I think because they were the optimal to being building blocks and have catalytic function. Also maybe have to be with the abundance of those in early life and that maybe suited interactions with RNAs at that time.
Can you make other non-natural amino acids? Design some new amino acids.
My naive try is to mix diketopyrrolopyrrole as the functional group
(Quiting the H close to the N and making there a covalent bound).
Maybe it could work as organic photovoltaics for protein electrical processing
Another could use cyclopentadienyl as the functioanl group to bind rare earth minerals
Or pentamethylcyclopentadiene
Where did amino acids come from before enzymes that make them, and before life started?

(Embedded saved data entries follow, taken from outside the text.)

-- ==== Sys2Proof/Safety.lean ====
section
/-! DEFINITION. What counts as a safe step, the invariant of the memory arrays, and the terms in which statements about
instructions speak. -/

namespace Sys2Proof

/-- The step neither faults nor is refused. -/
def Safe (o : Host.Outcome Machine.State Machine.Fault Machine.Refusal) : Prop := ∃ s, o = .next s

/-- The arrays are in canonical form: addresses strictly rising, no zero byte listed. -/
def MemInv (s : Machine.State) : Prop := Machine.Memory.wf s.mem = true

/- The terms in which statements about instructions speak. -/

open Sys2Proof.Machine

/-- A scalar result: every active lane's thread becomes `f` of itself, a write of floating registers ends a group's
binding over them, and the unit moves past the instruction. -/
def scalarDone (s2 : State) (x : UCtx) (f : Thr → Thr) (fr : List Nat) : State := ((s2.mapThr x f).noteF x.u fr).next x

/-- PD's cache holds the line of an address for reading, not poisoned (R194, R196, R201). -/
def HeldPd (s : State) (a : Nat) : Prop := (s.cline 64 (a / 128)).st.readable = true ∧ (s.cline 64 (a / 128)).poison = false

/-- A processor core at level M, where addresses are physical, stands at an instruction in local memory whose lines PD's cache
holds; it counts nothing, tags nothing, and holds no reservation. -/
def CoreAt (s : State) (n : Nat) (iw : IWord) (op : Op) : Prop :=
  s.pwr.phase = .on ∧ n < 64 ∧ iwordWf iw = true ∧ (decodeI iw).op = some op ∧ op.part ≠ .g ∧
  (s.core n).held = false ∧ (s.core n).halted = false ∧ (s.core n).idle = none ∧ (s.core n).barrier = none ∧
  (s.core n).op = none ∧ (s.core n).serr = [] ∧ s.lvl n = 2 ∧ guardTrue (s.core n).thr (decodeI iw) = true ∧
  (s.core n).thr.resv = none ∧ (s.core n).tagged = none ∧ s.fld .pmuTag (512 + n) 0 0 1 = 0 ∧ s.pmuOn (512 + n) = false ∧
  s.memOk = true ∧ (s.core n).far = [] ∧ isLocal (s.core n).thr.pc.toNat = true ∧ HeldPd s (s.core n).thr.pc.toNat ∧
  ((decodeI iw).len = 8 → isLocal ((s.core n).thr.pc.toNat + 4) = true ∧ HeldPd s ((s.core n).thr.pc.toNat + 4))

/-- The core's thread becomes t and its pc moves past the instruction; nothing else changes. -/
def coreDone (s : State) (n : Nat) (iw : IWord) (t : Thr) : State :=
  s.setCore n { s.core n with thr := { t with pc := (s.core n).thr.pc + BitVec.ofNat 64 (decodeI iw).len } }

/-- The command answers a next state, and P holds of it. -/
def Runs (c : Instr) (s : State) (P : State → Prop) : Prop := ∃ t, exec c s = .next t ∧ P t

/-- A mailbox holds a command in progress that has no answer yet and may run: its opcode is op, the mailbox may issue it
(R333), its flags are zero, and its bytes outside the listed fields are zero (R328). -/
def Ready (s : State) (mb op : Nat) (fields : List (Nat × Nat)) : Prop :=
  mb < 8 ∧ (s.mbox mb).busy = true ∧ (s.mbox mb).held = false ∧ (s.mbox mb).waiting = false ∧ (s.mbox mb).res = none ∧
  (s.mbox mb).remote = none ∧ (s.mbox mb).opcode = op ∧ s.mayRun mb op = true ∧ (s.mbox mb).flags = 0 ∧
  (s.mbox mb).clean fields = true

/-- The result of mailbox mb's command is known: status and response, which MB_COMMAND_COMPLETE writes. -/
def answer (s : State) (mb st : Nat) (resp : List Byte := []) : State :=
  s.setMbox mb { s.mbox mb with res := some (st, padTo 64 resp), waiting := false }

/-- The command goes on, and its answer comes later. -/
def later (s : State) (mb : Nat) : State := s.setMbox mb { s.mbox mb with waiting := true }

/-- n bytes of a command at an offset, as a number. -/
abbrev argOf (s : State) (mb off n : Nat) : Nat := (s.mbox mb).arg off n

end Sys2Proof
end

From abiotic reactions in special enviroments, with rich carbon, nitrogen and oxygen sources.
If you make an α-helix using D-amino acids, what handedness (right or left) would you expect?
left handedness.
Can you discover additional helices in proteins?
I found that proteins contain alternative helical structures—most notably
-helices,
-helices, and polyproline helices.
Why are most molecular helices right-handed?
I think the repulsion between the CO from the second and third AA, when curving to the left is going to be too strong (they are going to be facing each other). Also, the H-bounds formed in the right handed wouldn´t be so stable in the left handed.
Why do β-sheets tend to aggregate?
For the repetitiveness of the motif that form the initial bounds of the B-sheets that are exposed on the other side of the firts B-sheet.
What is the driving force for β-sheet aggregation?
The hydrophobic effect, because it drives a hiddeness of the functional hydrophobic groups from aqueos solvent.
Why do many amyloid diseases form β-sheets?
I think because, being b-sheets a common motif, if there are problems in the folding process, they could thend to aggregate. And if we think about the a-helix, it could be very difficult to aggregate there, so if b-sheets are termodynamic stable, it would be easy to misfolded protein to aggregate in conjuction if the hydrophobic motif enable them.
Can you use amyloid β-sheets as materials?
If they are well designed, yeah why not.
Design a β-sheet motif that forms a well-ordered structure.
What comes to my mind is a toroid-like estructure.
Part B: Protein Analysis and Visualization
Briefly describe the protein you selected and why you selected it.
I selected TdT, because it polymerases DNA without any template, and i find it cool.
Identify the amino acid sequence of your protein.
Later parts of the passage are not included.